If one gram of sodium bicarbonate reacts with excess vinegar solution that is 5% acetic acid, how much gas will be released in cc's? & How many cc's of vinegar are required? -Adam Smith (pinecone@sowega.net)

These are reaction stoichiometry problems (you're relating the amounts of different substances involved in a chemical reaction). To solve the first problem, follow these steps:

  1. Pick out the target. You want cc CO2.
  2. List the given information. You have 1 g of NaHCO3. You have an excess of 5% acetic acid solution (which means every 100 g vinegar contains 5 g of acetic acid).
  3. Connect the given information with the target. You're trying to convert g NaHCO3 into cc CO2. Whenever the problem involves a connection between two different substances, you must have a mole-to-mole relationship between the two to solve the problem. Write and balance an equation for the reaction between acetic acid and sodium bicarbonate to get this relationship. Then
    1 g NaHCO3 mol NaHCO3 mole-to-mole ratio
    from balanced equation

    mol CO2 cc CO2
    ...so you've cut a tough problem into two easier ones: the g-to-mol conversion of NaHCO3, and the mol-to-cc conversion of CO2. The first part is easy; you can always convert grams of a substance to moles using the substance's molecular weight. You know a relationship between moles of gas and volume of gas, too: the ideal gas law. But since the problem doesn't say anything about temperature and pressure, you'll have assume specific values for these; P = 1 atm and T = 298 K are reasonable conditions. Using the ideal gas law, you can get a mole-to-volume conversion factor at this temperature and pressure.
  4. Do the math. Set up a series of conversion factors so that units cancel to ultimately give you cc CO2.
  5. Check the answer. You know that a mole of gas will occupy about 22.4 L at STP (and you're not far off from STP). Every mole of bicarbonate produces a mole of carbon dioxide. So multiplying moles of bicarbonate by 22.4 L should give you a rough estimate in liters.

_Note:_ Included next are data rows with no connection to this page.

-- ==== Sys2Proof/Machine/Lanes.lean ====
section
/-! DEFINITION. Sys2Proof/Machine/Lanes.lean: opcodes 0x40 to 0x4B, the cross-lane instructions and registers by number (R146 to R153). -/

namespace Sys2Proof.Machine

/-- The form of a cross-lane instruction (R146). -/
def laneForm (x : Ctx) (op : Nat) (classes : Bool) (a : Reg) (aw : Nat) (d : Reg) (dw : Nat) : Form :=
  { op := op, classes := classes, a := a, aw := aw, aLane := decide (aw = 1), res := Reg.vz d && decide (dw = 1), writes := [(d, dw)], lat := 6 }

/-- The lanes of a mask whose predicate is 1. -/
def predLanes (x : Ctx) (m : Mask) (a : Reg) : Mask := laneWhere m fun l => decide (x.rd l a ≠ 0)

/-- VOTE (R147, R152). -/
def execVote (d a : Reg) (op : BitVec 8) (s : State) : Host.Outcome State Fault Refusal :=
  run s fun x => do
    let v := op.toNat
    let dOk := if v < 2 then Reg.isP d || Reg.isZ d else Reg.vz d || Reg.isS d
    let f : Form := { op := 0x40, classes := decide (v < 4) && dOk && Reg.isP a, more := [(a, 1)], writes := [(d, 1)], lat := 6,
                      res := decide (2 ≤ v) && Reg.vz d }
    check x f
    let ballot := predLanes x x.active a
    let r : Nat := match v with
      | 0 => if ballot = x.active then 1 else 0
      | 1 => if ballot = 0 then 0 else 1
      | 2 => ballot.toNat
      | _ => popCount ballot
    let wp := if Reg.isS d then x.wp.dstS d 1 r else x.wp.dst x.active d 1 fun _ => r
    return retire x f (x.setWarp wp) fun _ => w32 r

/-- The source lane of a shuffle, when it is in the gang (R148). -/
def pickSource (x : Ctx) (kind c l : Nat) : Option Nat :=
  let src : Option Nat := match kind with
    | 0 => some (c % 32)
    | 1 => if c ≤ l then some (l - c) else none
    | 2 => if l + c ≤ 31 then some (l + c) else none
    | _ => some (l ^^^ (c % 32))
  src.filter fun m => x.gn.mask.getLsbD m

/-- The lanes of a mask for which register a is poisoned in the lane a value is taken from, with its code (R90, R148); where the edge policy applies,
a neighbour select that leaves the gang takes what the policy gives (R21). -/
def takenPoison (x : Ctx) (lanes : Mask) (from_ : Nat → Nat) (a : Reg) (n : Nat) (edge : Bool := false) : Option (Nat × Mask) :=
  if x.asel = 3 then none
  else (List.range n).findSome? fun j => match a with
    | .v i =>
      let tag := AMap.getD x.wp.vpoison (i + j) 0
      let src := fun l => match x.asel with
        | 0 => some (from_ l)
        | k => if !edge && neighbourOut x (k == 1) (from_ l) then none else neighbour x (k == 1) (from_ l)
      let p := laneWhere lanes fun l => match src l with | some m => tag.getLsbD m | none => false
      if p = 0 then none else some (i.val + j, p)
    | .s i => if AMap.getD x.wp.spoison (i + j) 0 = 0 || lanes = 0 then none else some (0x80 + i.val + j, lanes)
    | _ => none

/-- The poison-consumed fault (R90). -/
def needClean (p : Option (Nat × Mask)) : Except Stop Unit :=
  match p with
  | some (code, m) => .error (.trap { cause := 0x11, lanes := some m, extra := w32 code })
  | none => .ok ()

/-- The a value that lane l takes from a lane. The edge policy does not apply to shuffles: where a neighbour select leaves the gang, the spec
states no value, and a free one is taken (DESIGN CHOICE, log entry 35). -/
def pickValue (x : Ctx) (a : Reg) (l src : Nat) : Nat :=
  if (x.asel == 1 || x.asel == 2) && neighbourOut x (x.asel == 1) src then (w32 (Config.freeNat (x.s.free + l))).toNat else opA x a src

/-- A shuffle (R148): value, poison, then the guard predicate. -/
def pickOp (kind op : Nat) (d a b : Reg) (s : State) : Host.Outcome State Fault Refusal :=
  run s fun x => do
    let gp := modeGp x.mode
    let from_ := fun l => (pickSource x kind (srcB x b l).toNat l).getD l
    let f : Form := { laneForm x op (Reg.vz d) a x.width d x.width with
                      b := b, bw := 1, bLane := true, ownPoison := true, writes := [(d, x.width), (predReg gp, 1)],
                      from_ := some ((List.range 32).map from_), noEdge := true,
                      early := if x.asel = 3 ∧ !x.blatch then regCodes b 1 else [] }
    check x f
    needClean (takenPoison x x.active from_ a x.width)
    let r := fun l => pickValue x a l (from_ l)
    let wp := x.wp.dst x.active d x.width r
    let wp := wp.predIn x.active gp fun l => (pickSource x kind (srcB x b l).toNat l).isSome != modeGinv x.mode
    return retire x f { (x.setWarp wp) with free := x.s.free + 32 } fun l => w32 (r l)

/-- PICK_IDX (R148). -/
def execPickIdx (d a b : Reg) (s : State) : Host.Outcome State Fault Refusal := pickOp 0 0x41 d a b s

/-- PICK_UP (R148). -/
def execPickUp (d a b : Reg) (s : State) : Host.Outcome State Fault Refusal := pickOp 1 0x42 d a b s

/-- PICK_DN (R148). -/
def execPickDn (d a b : Reg) (s : State) : Host.Outcome State Fault Refusal := pickOp 2 0x43 d a b s

/-- PICK_XOR (R148). -/
def execPickXor (d a b : Reg) (s : State) : Host.Outcome State Fault Refusal := pickOp 3 0x44 d a b s

/-- The identity of an operation on one element (R149). -/
def scanIdentity (op : Nat) (t : EType) : Nat :=
  let extreme := fun (top : Bool) =>
    if t.isInt then wrapN (if top then intMax t else intMin t) t.width
    else match t with
      | .e4m3 | .e5m2 | .e2m1 => fSign t (!top) t.maxFinite
      | _ => fSign t (!top) (t.infBits.getD 0)
  match op with
  | 1 => extreme true
  | 2 => extreme false
  | _ => 0

/-- The combination of one element position over values in lane order (R149). -/
def combineElem (op : Nat) (t : EType) (m : FMode) (es : List Nat) : Nat :=
  match es with
  | [] => scanIdentity op t
  | e :: _ =>
    match op with
    | 0 =>
      if t.isInt then intResult t m.sat (es.foldl (fun acc y => acc + intValue t y) 0)
      else
        let fs := es.map (fFlush m.ftz t)
        match firstNan t fs with
        | some q => fFinish t m (.bits q)
        | none => fFinish t m ((fs.foldl (fun (acc : Sum) y => acc.addVal (fValue t y)) {}).res m.rm)
    | 1 => es.foldl (minMax false t m) e
    | _ => es.foldl (minMax true t m) e

/-- The combination of whole operands: and, or and xor over every bit, the others by element (R149). -/
def combineAll (op : Nat) (t : EType) (m : FMode) (bits : Nat) (xs : List Nat) : Nat :=
  match op with
  | 3 => xs.foldl (· &&& ·) (2 ^ bits - 1)
  | 4 => xs.foldl (· ||| ·) 0
  | 5 => xs.foldl (· ^^^ ·) 0
  | _ => buildElems t (fun i => combineElem op t m (xs.map fun v => elemOf t v i)) t.elems

/-- What the scans accept: six operations, addition not in the narrow float types (R146). -/
def scanForm (x : Ctx) (code : Nat) (d a : Reg) (op : BitVec 8) (dOk : Bool) : Form :=
  { laneForm x code (dOk && decide (op.toNat < 6)) a x.width d x.width with typed := !(decide (op.toNat = 0) && x.t.isNarrow) }

/-- The a values of the lanes of a mask, in ascending lane order. -/
def laneValues (x : Ctx) (a : Reg) (m : Mask) (p : Nat → Bool) : List Nat := ((lanesOf m).filter p).map fun l => opA x a l

/-- SCAN (R149): inclusive. -/
def execScan (d a : Reg) (op : BitVec 8) (s : State) : Host.Outcome State Fault Refusal :=
  run s fun x => laneOp x (scanForm x 0x45 d a op (Reg.vz d)) d x.width fun l =>
    combineAll op.toNat x.t x.fm x.bits (laneValues x a x.active fun m => decide (m ≤ l))

/-- SCANX (R149): exclusive. -/
def execScanx (d a : Reg) (op : BitVec 8) (s : State) : Host.Outcome State Fault Refusal :=
  run s fun x => laneOp x (scanForm x 0x46 d a op (Reg.vz d)) d x.width fun l =>
    combineAll op.toNat x.t x.fm x.bits (laneValues x a x.active fun m => decide (m < l))

/-- REDX (R149, R152): every active lane, or a scalar once. -/
def execRedx (d a : Reg) (op : BitVec 8) (s : State) : Host.Outcome State Fault Refusal :=
  run s fun x => do
    let f := scanForm x 0x47 d a op (Reg.vz d || Reg.isS d)
    check x f
    let r := combineAll op.toNat x.t x.fm x.bits (laneValues x a x.active fun _ => true)
    let wp := if Reg.isS d then x.wp.dstS d x.width r else x.wp.dst x.active d x.width fun _ => r
    return retire x f (x.setWarp wp) fun _ => w32 r

/-- MATCH (R150): the mask of equal lanes, zero-extended to a pair under a 64-bit type (R48). -/
def execMatchEq (d a : Reg) (s : State) : Host.Outcome State Fault Refusal :=
  run s fun x => laneOp x (laneForm x 0x48 (Reg.vz d) a x.width d x.width) d x.width fun l =>
    (laneWhere x.active fun m => decide (opA x a m = opA x a l)).toNat

/-- V2S (R151, R152). Field b is one 32-bit register under every element type, and only the source lane's a is consumed under R90, besides what
hold 01 pushes (DESIGN CHOICE, log entry 87: R48 and R17 do not say). -/
def execV2s (d a b : Reg) (s : State) : Host.Outcome State Fault Refusal :=
  run s fun x => do
    let f : Form := { laneForm x 0x49 (Reg.sz d && Reg.unif b) a x.width d x.width with
                      aOk := Reg.isV a, more := [(b, 1)], ownPoison := true, res := false }
    check x f
    let c := (x.rd 0 b).toNat
    let src := if c ≤ 31 then c else firstLane x.active
    let live := decide (src < 32) && x.active.getLsbD src
    if live then needClean (takenPoison x (bitMask src) (fun l => l) a x.width true)
    needClean (holdPoison x f)
    return retire x f (x.setWarp (x.wp.dstS d x.width (if live then opA x a src else 0)))

/-- The number of a field's first vector register. -/
def vNum : Reg → Nat
  | .v i => i.val
  | _ => 0

/-- Every vector register of the allocation, as codes. -/
def allVectors (wp : Warp) : List Nat := List.range (8 * wp.blocks)

/-- The lanes in which VMOVX takes its value from a poisoned register, and the first lane's register (R90). Of several registers the
record names the first lane's with every lane (DESIGN CHOICE, log entry 31). -/
def indexedPoison (x : Ctx) (num : Nat → Nat) : Option (Nat × Mask) :=
  let from_ := fun l => match x.asel with
    | 0 => some l
    | 1 => neighbour x true l
    | 2 => neighbour x false l
    | _ => none
  let tag := laneWhere x.active fun l => match from_ l with | some m => (AMap.getD x.wp.vpoison (num l) 0).getLsbD m | none => false
  if tag = 0 then none else some (num (firstLane tag), tag)

/-- VMOVX (R153): the register numbered a + b, through a-select; a latch read names no register (R17). -/
def execVmovx (d a b : Reg) (s : State) : Host.Outcome State Fault Refusal :=
  run s fun x => do
    let f : Form := { op := 0x4A, classes := Reg.vz d, a := a, b := b, aw := 1, bw := 1, aOk := Reg.isV a, bOk := Reg.isV b || Reg.unif b,
                      aLane := true, bLane := true, res := true, ownPoison := true, writes := [(d, 1)], lat := 6, waits := allVectors x.wp,
                      indexed := if x.asel = 3 then none else some (vNum a), early := if x.blatch then [] else regCodes b 1 }
    check x f
    let num := fun l => vNum a + (srcB x b l).toNat
    needClean (indexedPoison x num)
    needClean (holdPoison x f)
    let r := fun l => srcSel x (fun m => x.wp.vreg (num l) m) l
    return retire x f (x.setWarp (x.wp.dst x.active d 1 fun l => (r l).toNat)) r

/-- VSTX (R153): writes the register numbered d + b; until it lands every vector register counts as pending. -/
def execVstx (d a b : Reg) (s : State) : Host.Outcome State Fault Refusal :=
  run s fun x => do
    let num := fun l => vNum d + (srcB x b l).toNat
    let f : Form := { op := 0x4B, classes := Reg.isV d, a := a, b := b, aw := 1, bw := 1, bOk := Reg.isV b || Reg.unif b,
                      aLane := true, bLane := true, indexed := some (vNum d), early := if x.blatch then [] else regCodes b 1,
                      waits := ((lanesOf x.active).map num).filter fun n => decide (n < 8 * x.wp.blocks) }
    check x f
    let wp := (lanesOf x.active).foldl (fun (wp : Warp) l => wp.setV (num l) l (srcA x a l)) x.wp
    return retire x { f with writes := (allVectors x.wp).map fun n => (.v (Fin.ofNat 128 n), 1), lat := 6 } (x.setWarp wp)

end Sys2Proof.Machine
end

You can follow the same general procedure to answer the second question. This time, no gases are involved.

A mixture of cyclopropane gas and oxygen is used in an anaesthetic. Cyclopropane contains 85.7% C, and 14.3% H by mass. At 50.0 C and 0.984 atm pressure 1.56g cyclopropane has a volume of 1 L. What is the empirical and molecular formula of the cyclopropane?

Heather

Heather,

First, use the element mass percents to obtain the empirical formula of the cyclopropane.

  1. Write the mass percent as a mass (mass percent is just mass per 100 g sample). So you have 85.7 g C and 14.3 g H in a hundred-gram sample of cyclopropane.
  2. Convert each of these masses to moles.
  3. Which of the elements is present in the smallest molar amount? Divide moles of C and moles of H by the smallest molar amount. You now have two mole ratios.
  4. Round the mole ratios to the nearest whole number (or simple fraction). These are the subscripts in the empirical formula. They should be whole numbers.

You can see an example of an empirical formula calculation in General Chemistry Online's section on compounds.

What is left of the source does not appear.